After setting the language defaults, this is copied to the system.
The next part of the script creates the temporary scheduled task (comes from the script of Oliver), which is triggered and runs under the current logged-on user.
And this is the section that creates the PowerShell user config script which is run under the logged-on user and configures the language settings for the user.
If you want some more in-depth info on this part of the script I recommend reading Oliver his blog post.
The script I put together can be found on my GitHub repo.
Deploy the script with Microsoft Intune
The PowerShell script can be deployed as an available application to our end users via Microsoft Intune. The application can be installed when the users want to change the language of their Windows 11 device. This allows the users to change their device to the language of their own choice, but this requires you as an admin to make an app available per language.
As described the script can be deployed using Microsoft Intune as a win32 app. This allows us to set the app to force a mandatory reboot after installing the app, as a reboot is needed to change the language in all places on the device.
Make sure the Device restart behavior is set to Intune will force a mandatory device restart in your app deployment.
I advise you to set the Restart grace period on the assignment of the app. In case you don’t set the restart grace period in combination with a mandatory forced reboot, the end user device will restart immediately after the app finished installing.

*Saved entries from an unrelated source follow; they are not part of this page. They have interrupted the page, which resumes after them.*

-- ==== Sys2Proof/Machine/Step.lean ====
section
/-! DEFINITION. One step of the machine: one turn of the total order of R36. -/

namespace Sys2Proof.Machine

/-- R36: the agent whose turn it is puts its oldest word to the block, and the operation runs to completion.
U7: a configuration that breaks a constraint of R5 is refused. -/
def step (s : State) : Host.Outcome State Fault Refusal :=
  if s.cfg.Legal then
    match takeTurn s with
    | (t, u) => execTurn t u
  else .refused .illegalConfiguration

/-- The state in which the very next step runs the given word of spec/opcode_table.json (log 7, log 8). A width
that is no port's changes nothing. -/
def State.withFetchWord (s : State) (nbits w : Nat) : State :=
  match portWordOfTable nbits w with
  | some p => s.pushWord p
  | none => s

end Sys2Proof.Machine
end

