-- ==== Sys2Proof/Certificates/Slice0/Obligations.lean ====
section
/-! DEFINITION. The statements for the provers, from the numbered rules of spec/. -/

open Sys2Proof Sys2Proof.Machine

/-! ### The operations: what each one answers -/

/-- R71, R73 (decision D23): a START opens a new candidate frame in every state, silently dropping what was kept. -/
def Obligations.StartOpensFrame : Prop :=
  ∀ s : State,
    exec .startFrame s =
      .next { s with inProgress := true, partialBuffer := [], report := .received .evStart none }

/-- R72: while idle, every byte but START is dropped with `EV_DESYNC`, END among them; nothing else changes. -/
def Obligations.IdleByteIsDropped : Prop :=
  ∀ s : State, s.inProgress = false →
    (s.cfg.startByte ≠ s.cfg.endByte →
      exec .endFrame s = .next { s with report := .received .evDesync none }) ∧
    (∀ b : Byte, b ≠ s.cfg.startByte →
      exec (.data b) s = .next { s with report := .received .evDesync none } ∧
      exec (decodeByte s.cfg b) s = .next { s with report := .received .evDesync none })

/-- R74: an END in frame with a free slot enqueues the Message built from `PB` and leaves the decoder idle. -/
def Obligations.EndAcceptsFrame : Prop :=
  ∀ s : State, s.cfg.startByte ≠ s.cfg.endByte → s.inProgress = true → s.queue.length < s.cfg.N →
    exec .endFrame s =
      .next { s with
        queue := s.queue ++ [mkMessage s.cfg s.partialBuffer]
        inProgress := false
        partialBuffer := []
        report := .received .evAccept (some (mkMessage s.cfg s.partialBuffer)) } ∧
    (Report.received .evAccept (some (mkMessage s.cfg s.partialBuffer))).msgAvail = true

/-- R75: an END in frame on a full queue drops the frame; the queue stays, the decoder is idle. -/
def Obligations.EndOnFullQueueDropsFrame : Prop :=
  ∀ s : State, s.cfg.startByte ≠ s.cfg.endByte → s.inProgress = true → s.queue.length = s.cfg.N →
    exec .endFrame s =
      .next { s with inProgress := false, partialBuffer := [], report := .received .evQFull none } ∧
    (Report.received .evQFull none).msgAvail = false

/-- R76: a payload byte with room is written at `PB[partial_length]`, and nothing else of `PB` changes. -/
def Obligations.DataAppends : Prop :=
  ∀ (s : State) (b : Byte), b ≠ s.cfg.startByte → b ≠ s.cfg.endByte → s.inProgress = true →
    s.partialLength < s.cfg.P →
    ∃ t : State, exec (.data b) s = .next t ∧
      t = { s with partialBuffer := t.partialBuffer, report := .received .evAppend none } ∧
      t.partialLength = s.partialLength + 1 ∧ t.pb s.partialLength = some b ∧
      ∀ k : Nat, k ≠ s.partialLength → t.pb k = s.pb k

/-- R77: a payload byte beyond capacity is dropped with `EV_OVERFLOW`; the decoder stays in frame. -/
def Obligations.DataOverflowDropsByte : Prop :=
  ∀ (s : State) (b : Byte), b ≠ s.cfg.startByte → b ≠ s.cfg.endByte → s.inProgress = true →
    s.partialLength = s.cfg.P →
    exec (.data b) s = .next { s with report := .received .evOverflow none }
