-- ==== Sys2Proof/Laws/Exec.lean ====
section
/-! SUPPORT. The meanings in terms of the shared operations, and what running a decoded byte is. -/

namespace Sys2Proof.Laws

open Sys2Proof.Machine

/-- The operation a byte decodes to is the `RX` of that byte. -/
theorem exec_decodeByte (s : State) (b : Byte) : exec (decodeByte s.cfg b) s = .next (rx b s) := by
  obtain ⟨rfl, h⟩ | ⟨-, rfl, h⟩ | ⟨-, -, h⟩ := decodeByte_cases s.cfg b <;> rw [h] <;> rfl

theorem exec_pop_empty {s : State} (h : s.queue = []) : exec .pop s = .next (s.emit (.popped none)) := by
  simp [exec, execPop, qpop_empty h]

theorem exec_pop_cons {s : State} {m : Message} {rest : List Message} (h : s.queue = m :: rest) :
    exec .pop s =
      .next (({ s with queue := rest, rdPtr := nextPtr s.cfg s.rdPtr } : State).emit (.popped (some m))) := by
  simp [exec, execPop, qpop_cons h]

theorem exec_qpush_full {s : State} (m : Message) (h : s.queue.length = s.cfg.N) :
    exec (.qpush m) s = .next (s.emit (.pushed false)) := by
  simp [exec, execQpush, qpush_full m h]

theorem exec_qpush_free {s : State} (m : Message) (h : s.queue.length ≠ s.cfg.N) :
    exec (.qpush m) s = .next (({ s with queue := s.queue ++ [m] } : State).emit (.pushed true)) := by
  simp [exec, execQpush, qpush_free m h]

/-- `andThen` answers a next state exactly when both parts do. -/
theorem andThen_next {σ τ : Type} {o : Host.Outcome σ Fault Refusal} {f : σ → Host.Outcome τ Fault Refusal} {u : τ} :
    andThen o f = .next u ↔ ∃ t, o = .next t ∧ f t = .next u := by
  cases o <;> simp [andThen]

end Sys2Proof.Laws
end

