/-- Settles O37: `QPUSH` moves `wr_ptr` alone, since INV4 counts the Message it appends; `POP` moves `rd_ptr` alone,
since the Message it removes is one less to count from there. -/
theorem pointersStepModuloN : Obligations.PointersStepModuloN := by
  refine fun s hc hr hN => ⟨wrPtr_lt hc, wrPtr_eq_rdPtr_iff hr hN, fun m hfree => ?_, fun hpos => ?_⟩
  · exact ⟨_, exec_qpush_free m (Nat.ne_of_lt hfree), (wrPtr_enqueue s m).trans (nextPtr_eq_ite (wrPtr_lt hc)), rfl,
      List.length_append⟩
  · obtain ⟨m, rest, hq⟩ := List.exists_cons_of_length_pos hpos
    exact ⟨_, exec_pop_cons hq, nextPtr_eq_ite hr, wrPtr_dequeue hq, (congrArg List.length hq).symm⟩

end Sys2Proof
end

section
/-! The pointer implementation refines the abstract queue (R104): each of its operations keeps its invariants (R17), and
under the abstraction function it is the append, the removal of the head, or the clearing of a sequence. -/

namespace Sys2Proof

open Sys2Proof.Machine Sys2Proof.Laws

section

variable {N : Nat} {r : RefQueue}

theorem refPush_full (m : Message) (h : r.count = N) : r.push N m = (false, r) := if_pos h

theorem refPush_free (m : Message) (h : r.count ≠ N) :
    r.push N m = (true,
      { slots := r.slots.set r.wrPtr m, wrPtr := (r.wrPtr + 1) % N, rdPtr := r.rdPtr, count := r.count + 1 }) :=
  if_neg h

theorem refPop_empty (h : r.count = 0) : r.pop N = (none, r) := if_pos h

theorem refPop_occupied (h : r.count ≠ 0) :
    r.pop N = (r.slots[r.rdPtr]?, { r with rdPtr := (r.rdPtr + 1) % N, count := r.count - 1 }) := if_neg h

theorem refPush_inv (m : Message) (h : RefQueue.Inv N r) : RefQueue.Inv N (r.push N m).2 := by
  obtain ⟨hslots, hrd, hwr, hcount, inv4⟩ := h
  by_cases hfull : r.count = N
  · rw [refPush_full m hfull]
    exact ⟨hslots, hrd, hwr, hcount, inv4⟩
  · rw [refPush_free m hfull]
    refine ⟨List.length_set.trans hslots, hrd, Nat.mod_lt _ (by omega), by dsimp only; omega, ?_⟩
    dsimp only
    rw [inv4, Nat.mod_add_mod, Nat.add_assoc]

theorem refPop_inv (h : RefQueue.Inv N r) : RefQueue.Inv N (r.pop N).2 := by
  obtain ⟨hslots, hrd, hwr, hcount, inv4⟩ := h
  by_cases hempty : r.count = 0
  · rw [refPop_empty hempty]
    exact ⟨hslots, hrd, hwr, hcount, inv4⟩
  · rw [refPop_occupied hempty]
    refine ⟨hslots, Nat.mod_lt _ (by omega), hwr, by dsimp only; omega, ?_⟩
    dsimp only
    rw [inv4, Nat.mod_add_mod, show r.rdPtr + 1 + (r.count - 1) = r.rdPtr + r.count by omega]

theorem refClear_inv (h : RefQueue.Inv N r) : RefQueue.Inv N r.clear := by
  have hN : 0 < N := Nat.zero_lt_of_lt h.rdPtr_lt
  exact ⟨h.slots_length, hN, hN, Nat.zero_le N, (Nat.zero_mod N).symm⟩

/-- R17: what the abstraction function reads, `c` slots from slot `p` on. -/
def readSlots (N : Nat) (slots : List Message) (p c : Nat) : List Message :=
  (List.range c).filterMap fun i => slots[(p + i) % N]?

theorem abs_eq_readSlots (N : Nat) (r : RefQueue) : r.abs N = readSlots N r.slots r.rdPtr r.count := rfl

section

variable {slots : List Message} {p c : Nat} {m : Message}

/-- One slot more is read behind the others. -/
theorem readSlots_succ_last (h : slots[(p + c) % N]? = some m) :
    readSlots N slots p (c + 1) = readSlots N slots p c ++ [m] := by
  rw [readSlots, List.range_succ, List.filterMap_append,
    List.filterMap_cons_some (f := fun i => slots[(p + i) % N]?) h, List.filterMap_nil, readSlots]

/-- The first slot is read before those that the next pointer reads. -/
theorem readSlots_succ_head (h : slots[p % N]? = some m) :
    readSlots N slots p (c + 1) = m :: readSlots N slots ((p + 1) % N) c := by
  have hrest : ∀ i, (p + (i + 1)) % N = ((p + 1) % N + i) % N := fun i => by
    rw [Nat.mod_add_mod, Nat.add_assoc, Nat.add_comm 1]
  rw [readSlots, List.range_succ_eq_map, List.filterMap_cons_some (f := fun i => slots[(p + i) % N]?) h,
    List.filterMap_map]
  exact congrArg (m :: ·) (List.filterMap_congr fun i _ => congrArg (slots[·]?) (hrest i))

/-- The slot behind the `c` places of a queue with room is none of theirs. -/
theorem slotIndex_ne {i : Nat} (hi : i < c) (hc : c < N) : (p + i) % N ≠ (p + c) % N := fun h =>
  hi.ne ((Nat.ModEq.add_left_cancel' p h).eq_of_lt_of_lt (hi.trans hc) hc)

/-- A write to the slot behind the places read leaves what they hold. -/
theorem readSlots_set (m : Message) (hc : c < N) :
    readSlots N (slots.set ((p + c) % N) m) p c = readSlots N slots p c :=
  List.filterMap_congr fun _ hi => List.getElem?_set_ne (slotIndex_ne (List.mem_range.1 hi) hc).symm

end

/-- R17: the slot `i` places after `rd_ptr` exists. -/
theorem exists_slot (h : RefQueue.Inv N r) (i : Nat) : ∃ m, r.slots[(r.rdPtr + i) % N]? = some m := by
  have hlt : (r.rdPtr + i) % N < r.slots.length :=
    h.slots_length.symm ▸ Nat.mod_lt _ (Nat.zero_lt_of_lt h.rdPtr_lt)
  exact ⟨_, List.getElem?_eq_getElem hlt⟩

/-- R17: no slot that the abstraction function names is missing, so it reads one Message per place. -/
theorem exists_abs_eq_map (h : RefQueue.Inv N r) :
    ∃ g : Nat → Message, r.abs N = (List.range r.count).map g ∧ ∀ i, r.slots[(r.rdPtr + i) % N]? = some (g i) := by
  choose g hg using exists_slot h
  exact ⟨g, List.filterMap_eq_map_iff_forall_eq_some.2 fun i _ => hg i, hg⟩

theorem abs_length (h : RefQueue.Inv N r) : (r.abs N).length = r.count := by
  obtain ⟨g, habs, -⟩ := exists_abs_eq_map h
  rw [habs, List.length_map, List.length_range]

/-- R17: place `i` of the queue is the slot `i` places after `rd_ptr`. -/
theorem slot_of_abs {i : Nat} {m : Message} (h : RefQueue.Inv N r) (hm : (r.abs N)[i]? = some m) :
    r.slots[(r.rdPtr + i) % N]? = some m := by
  obtain ⟨g, habs, hg⟩ := exists_abs_eq_map h
  obtain ⟨hi, hgi⟩ := List.getElem?_eq_some_iff.1 hm
  simp only [habs, List.getElem_map, List.getElem_range] at hgi
  rw [hg i, hgi]

/-- R96, INV4: the write goes to the slot behind the last place, so every place before it keeps its Message. -/
theorem abs_refPush_free (m : Message) (h : RefQueue.Inv N r) (hfree : r.count ≠ N) :
    (r.push N m).2.abs N = r.abs N ++ [m] := by
  have hlt : r.count < N := Nat.lt_of_le_of_ne h.count_le hfree
  have hnew : (r.slots.set ((r.rdPtr + r.count) % N) m)[(r.rdPtr + r.count) % N]? = some m :=
    List.getElem?_set_self (by rw [← h.inv4, h.slots_length]; exact h.wrPtr_lt)
  rw [refPush_free m hfree, abs_eq_readSlots, h.inv4, readSlots_succ_last hnew, readSlots_set m hlt,
    ← abs_eq_readSlots]

theorem abs_refPush (m : Message) (h : RefQueue.Inv N r) :
    (r.push N m).2.abs N = if (r.abs N).length < N then r.abs N ++ [m] else r.abs N := by
  rw [abs_length h]
  obtain hfull | hfree := Nat.eq_or_lt_of_le h.count_le
  · rw [if_neg hfull.not_lt, refPush_full m hfull]
  · rw [if_pos hfree, abs_refPush_free m h hfree.ne]

theorem abs_of_count_eq_zero (h : r.count = 0) : r.abs N = [] := by
  rw [abs_eq_readSlots, h]
  rfl

/-- R96: the slot at `rd_ptr` is the head, and the places after it are those that the moved pointer counts from. -/
theorem refPop_abs_cons (h : RefQueue.Inv N r) (hpos : r.count ≠ 0) :
    ∃ m, (r.pop N).1 = some m ∧ r.abs N = m :: (r.pop N).2.abs N := by
  obtain ⟨m, hm⟩ := exists_slot h 0
  rw [Nat.add_zero] at hm
  obtain ⟨n, hn⟩ := Nat.exists_eq_succ_of_ne_zero hpos
  rw [refPop_occupied hpos]
  refine ⟨m, by rwa [Nat.mod_eq_of_lt h.rdPtr_lt] at hm, ?_⟩
  rw [abs_eq_readSlots, abs_eq_readSlots, hn, Nat.succ_eq_add_one, readSlots_succ_head hm, Nat.add_sub_cancel]

theorem refPop_head_tail (h : RefQueue.Inv N r) :
    (r.pop N).1 = (r.abs N).head? ∧ (r.pop N).2.abs N = (r.abs N).tail := by
  by_cases hempty : r.count = 0
  · rw [refPop_empty hempty, abs_of_count_eq_zero hempty]
    exact ⟨rfl, rfl⟩
  · obtain ⟨m, hm, habs⟩ := refPop_abs_cons h hempty
    rw [habs]
    exact ⟨hm, rfl⟩

section

variable {s : State} (h : RefQueue.Represents r s)
include h

/-- R17: `count` is the length of the queue stood for. -/
theorem represents_count : s.queue.length = r.count := by
  rw [← h.abs_eq, abs_length h.inv]

theorem represents_wrPtr : s.wrPtr = r.wrPtr := by
  rw [State.wrPtr, represents_count h, ← h.rdPtr_eq, h.inv.inv4]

Set the restart grace period and snooze duration on the assignment to your needs.
The script adds a registry key when the script is successfully run. The key can be used for Intune detection. We can use a detection script or a detection rule like below.
Let’s have a look at the user experience when a user kicks off this script by installing the app via the Company Portal.

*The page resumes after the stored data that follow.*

-- ==== Sys2Proof/Machine/Flags.lean ====
section
/-! DEFINITION. The arithmetic flags: STATUS as a byte, and every flag computation of the spec (10_state.md R22 to R30,
42_control.md R202). Results are computed as exact naturals and narrowed at the end, as the rules write them. -/

namespace Sys2Proof.Machine

/-- STATUS as its byte: bits 4..0 are N OV Z DC C, bits 7:5 read 0 (R22). -/
def Flags.toByte (f : Flags) : Byte :=
  0b000#3 ++ BitVec.ofBool f.n ++ BitVec.ofBool f.ov ++ BitVec.ofBool f.z ++ BitVec.ofBool f.dc ++ BitVec.ofBool f.c

/-- The flags a byte written to STATUS gives; bits 7:5 are ignored (R22, 20_memory.md R85). -/
def Flags.ofByte (v : Byte) : Flags :=
  ⟨v.getLsbD 4, v.getLsbD 3, v.getLsbD 2, v.getLsbD 1, v.getLsbD 0⟩

/-- An 8-bit result and the flags that go with it. -/
structure AluResult where
  value : Byte
  flags : Flags
deriving DecidableEq, Repr

/-- Bit 7 of a byte. -/
def signBit (v : Byte) : Bool := v.getLsbD 7

/-- `AddFlags(a, b, cin)` (R28). -/
def addFlags (a b : Byte) (cin : Bool) : AluResult :=
  let s := a.toNat + b.toNat + cin.toNat
  let r : Byte := BitVec.ofNat 8 s
  { value := r
    flags :=
      { c := decide (255 < s)
        dc := decide (15 < a.toNat % 16 + b.toNat % 16 + cin.toNat)
        z := decide (r = 0)
        n := signBit r
        ov := signBit a == signBit b && signBit r != signBit a } }

/-- `SubFlags(a, b, cin)`: `a - b - (1 - cin)` as the addition of the complement; C = 1 and DC = 1 mean no borrow
(R29). -/
def subFlags (a b : Byte) (cin : Bool) : AluResult :=
  let nb := ~~~b
  let s := a.toNat + nb.toNat + cin.toNat
  let r : Byte := BitVec.ofNat 8 s
  { value := r
    flags :=
      { c := decide (255 < s)
        dc := decide (15 < a.toNat % 16 + nb.toNat % 16 + cin.toNat)
        z := decide (r = 0)
        n := signBit r
        ov := signBit a != signBit b && signBit r != signBit a } }

/-- `ZN(r)`: Z and N from the result, C, DC and OV kept (R30). -/
def znFlags (r : Byte) (f : Flags) : AluResult := ⟨r, { f with z := decide (r = 0), n := signBit r }⟩

/-- A rotate through carry: Z and N from the result, C the bit rotated out (R162, R164). -/
def rotateFlags (r : Byte) (out : Bool) (f : Flags) : AluResult :=
  ⟨r, { f with c := out, z := decide (r = 0), n := signBit r }⟩

/-- `DAW` (R202): the adjusted WREG as an unbounded natural. -/
def decimalAdjust (w : Byte) (dc c : Bool) : Nat :=
  let t := if 9 < w.toNat % 16 || dc then w.toNat + 0x06 else w.toNat
  if 9 < t / 16 || c then t + 0x60 else t

end Sys2Proof.Machine
end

Before installing the app, the Windows settings are shown in English. The Windows Display language is English as found on the Language & Region tab in settings.

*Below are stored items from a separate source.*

-- ==== Sys2Proof/Machine/Literal.lean ====
section
/-! DEFINITION. The literal instructions (43_literal.md); RETLW stands with the control instructions (R238). -/

namespace Sys2Proof.Machine

/-- pc past the word, WREG and the flags from a result (R230). -/
def literalResult (s : State) (r : AluResult) : Result :=
  .next { s.advance 2 with wreg := r.value, flags := r.flags }

/-- ADDLW (R231). -/
def execAddlw (k : Byte) (s : State) : Result := literalResult s (addFlags s.wreg k false)

/-- ANDLW (R232). -/
def execAndlw (k : Byte) (s : State) : Result := literalResult s (znFlags (s.wreg &&& k) s.flags)

/-- IORLW (R233). -/
def execIorlw (k : Byte) (s : State) : Result := literalResult s (znFlags (s.wreg ||| k) s.flags)

/-- LFSR (R234): two words; ff = 11 is a reserved encoding. -/
def execLfsr (f : BitVec 2) (k : BitVec 12) (s : State) : Result :=
  match fsrNum f with
  | some n => .next ((s.advance 4).setFsr n k)
  | none => .fault (.reservedEncoding (firstWord (.lfsr f k)))

/-- MOVLB (R235). -/
def execMovlb (k : BitVec 4) (s : State) : Result := .next { s.advance 2 with bsr := k }

/-- MOVLW (R236). -/
def execMovlw (k : Byte) (s : State) : Result := .next { s.advance 2 with wreg := k }

/-- MULLW (R237): the unsigned 16-bit product to PRODH:PRODL; no flag. -/
def execMullw (k : Byte) (s : State) : Result :=
  let p : BitVec 16 := BitVec.ofNat 16 (s.wreg.toNat * k.toNat)
  .next { s.advance 2 with prodh := p.extractLsb' 8 8, prodl := p.extractLsb' 0 8 }

/-- SUBLW (R239): k - WREG. -/
def execSublw (k : Byte) (s : State) : Result := literalResult s (subFlags k s.wreg true)

/-- XORLW (R240). -/
def execXorlw (k : Byte) (s : State) : Result := literalResult s (znFlags (s.wreg ^^^ k) s.flags)

end Sys2Proof.Machine
end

Of course, the start menu is in English.
Different language packs are made available to our users as applications in the Company Portal app.
As soon as the app is installed an Intune Management extension notification is shown. The notification informs the user a reboot is required and the deadline for this.
And soon after that, another notification is shown with a grace period and snooze option (it’s in Dutch as I installed the Dutch language app as an end-user).
After the reboot, the logon screen is shown in Dutch.
The Windows display language is changed to Nederlands (Dutch) even as the Country or region which is set as the Netherlands (Nederland).
As soon as the store apps are updated the store apps are shown in the new language like the other apps in the start menu.
And the store itself is shown in the new language.
There is one item to show which is not completely changed directly in the new language after installing the language, but a part of Windows Spotlight on the lock screen still shows in English, although the rest of the screen shows in Dutch. It is also seen on Windows 10. It most of the time changes to the new language when you answer the question on the lock screen If you like what you see with the Not a fan as an answer. Otherwise, it changes after some time without doing anything.
It is confirmed by a support case with Microsoft this is by design.
If you see the Microsoft store apps not changing their language, please verify if you have set the policy setting Require Private Store Only. The device version of this setting shouldn’t be used as this blocks automatically updating store apps, instead use the user version of the setting.
That’s all for this post and script.
Again, the script is found on my GitHub. Let me know if you make any improvements/ changes to the script for your usage in the comments below.
Note; if you are going to test the script in Hyper-V, turn off enhanced view.